Page MenuHomePhabricator

Check Icinga alert on CirrusSearch response time
Closed, ResolvedPublic

Description

During recent Elasticsearch outage, response times have climbed to unreasonable levels, but no alert was raised. The alert is probably done by a graphite check on a metric that has been renamed. More details on parent task.

Details

Related Gerrit Patches:

Event Timeline

Gehel created this task.May 10 2016, 9:10 AM
Dzahn added a comment.May 10 2016, 2:25 PM

My 2 cents from the past experience: Icinga checks via graphite always sound good in theory but often end up having issues like this or similar ones. The setup may become a bit too complex where there is much room for failure.

The current alert is also against prefix search which has very low volume now. We should probably switch to comp suggest or the aggregate all queries metric. After looking at the graphs of yesterday's error the p75 or p95 may be better indicators of meltdown.

To combat renamed or missing metrics we could add an alert on the same metric for 0/null values but I'm not sure if this is just making things more complicated for little gain.

What could we do instead of graphite? Hitting search endpoints won't help as one machine having errors might be masked by the rest of the cluster under the low query volume of a check. We could perhaps have diamond do alerting directly (although we wouldn't have client side metrics like p75) but there is currently no state held between checks.
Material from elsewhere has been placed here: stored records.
theorem streamsStay_grantShared (c line : Nat) (s : State) : StreamsStay s (grantShared c line s) := by
  have entered := (streamsStay_enterDir line s).trans
    (streamsStay_bridge _ ((enterDir line s).mm.bridge.filter (fun l => decide (l ≠ line))))
  have held : ∀ (u : State) (x : LState) (d : DirEnt), StreamsStay u (setDir (setLState u c line x) line d) :=
    fun u x d => (streamsStay_setLState _ _ _ _).trans (streamsStay_setDir _ _ _)
  unfold grantShared grantSharedAs
  dsimp only
  split
  · exact .refl s
  · refine entered.trans ?_
    split
    · exact (held _ _ _).trans (streamsStay_startPeg _ _ _)
    next o _ =>
      refine (streamsStay_snoopShr line o _).trans ?_
      split <;> exact held _ _ _
    next set f _ =>
      cases f with
      | none => split <;> exact held _ _ _
      | some x =>
        refine (streamsStay_snoopShr line x _).trans ?_
        split <;> exact held _ _ _

theorem streamsStay_grantOwned (c line : Nat) (s : State) : StreamsStay s (grantOwned c line s) :=
  (streamsStay_enterDir line s).trans <| (StreamsStay.of_noticed (noticed_invalidateOthers _ _ _ _)).trans <| (streamsStay_bridge _ _).trans <|
    (streamsStay_setLState _ _ _ _).trans <| (streamsStay_setDir _ _ _).trans <| streamsStay_startPeg _ _ _

/-! ## A cluster's tundish (R242 to R245) -/

theorem streamsStay_tun (s : State) (t : Tbl (Tbl WayEnt)) : StreamsStay s { s with mm := { s.mm with tun := t } } := .of_regs rfl rfl rfl rfl

theorem streamsStay_tunFill (cl line age : Nat) (named : Option Nat) (s : State) : StreamsStay s (tunFill cl line age named s).1 := by
  unfold tunFill
  dsimp only
  split
  · exact .refl s
  · refine .trans ?_ (streamsStay_tun _ _)
    split
    · exact .refl s
    · exact .of_noticed (noticed_giveUp _ _ _)

theorem streamsStay_tunRead (cl line age : Nat) (s : State) : StreamsStay s (tunRead cl line age s) := by
  unfold tunRead
  split
  · exact (streamsStay_tun s _).trans (.of_noticed (noticed_countCl _ _ _ _))
  · have filled := (StreamsStay.of_noticed (noticed_countCl cl 0x05 1 s)).trans (streamsStay_tunFill cl line age none _)
    have touched : ∀ u, StreamsStay u (if line < 2 ^ 57 then cruTouch (128 * line) age none u else u) := fun u => by
      split
      · exact .of_noticed (noticed_cruTouch _ _ _ _)
      · exact .refl u
    dsimp only
    split
    · exact filled.trans ((touched _).trans (streamsStay_grantShared _ _ _))
    · exact filled.trans (touched _)

theorem streamsStay_tunWrite (cl line age : Nat) (s : State) : StreamsStay s (tunWrite cl line age s) := by
  unfold tunWrite
  split
  · refine (streamsStay_tun s (tset [] s.mm.tun cl (wayHit (tget [] s.mm.tun cl) (tunSet (128 * line)) line))).trans ?_
    dsimp only
    split
    · exact streamsStay_setLState _ _ _ _
    · exact streamsStay_grantOwned _ _ _
  · dsimp only
    split
    · exact (streamsStay_tunFill cl line age none s).trans (streamsStay_grantOwned _ _ _)
    · exact (streamsStay_tunFill cl line age none s).trans (.of_noticed (noticed_grantNone _ _))

/-! ## Reads -/

theorem streamsStay_decoded (s : State) (d : Tbl (List Nat)) : StreamsStay s { s with mm := { s.mm with decoded := d } } := .of_regs rfl rfl rfl rfl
Change 290262 had a related patch set uploaded (by EBernhardson):
Point CirrusSearch alerting at more useful metrics

https://gerrit.wikimedia.org/r/290262

Change 290262 merged by Gehel:
Point CirrusSearch alerting at more useful metrics

https://gerrit.wikimedia.org/r/290262

Gehel added a comment.EditedMay 24 2016, 9:28 AM

Change 290262 has been merged, but Graphite1001 (which should export that check) has puppet disabled, pending investigation on graphite loosing metrics. The new alerts will be available once this is resolved.

I've reenabled puppet on graphite1001, the check should get exported soon!

Gehel added a comment.May 24 2016, 1:50 PM

I confirm, checks are now visible (and green) on graphite1001. Future will tell us if they are actually useful.

debt closed this task as Resolved.Jun 8 2016, 12:33 AM
debt added a subscriber: debt.

Looks like this is resolved - closing.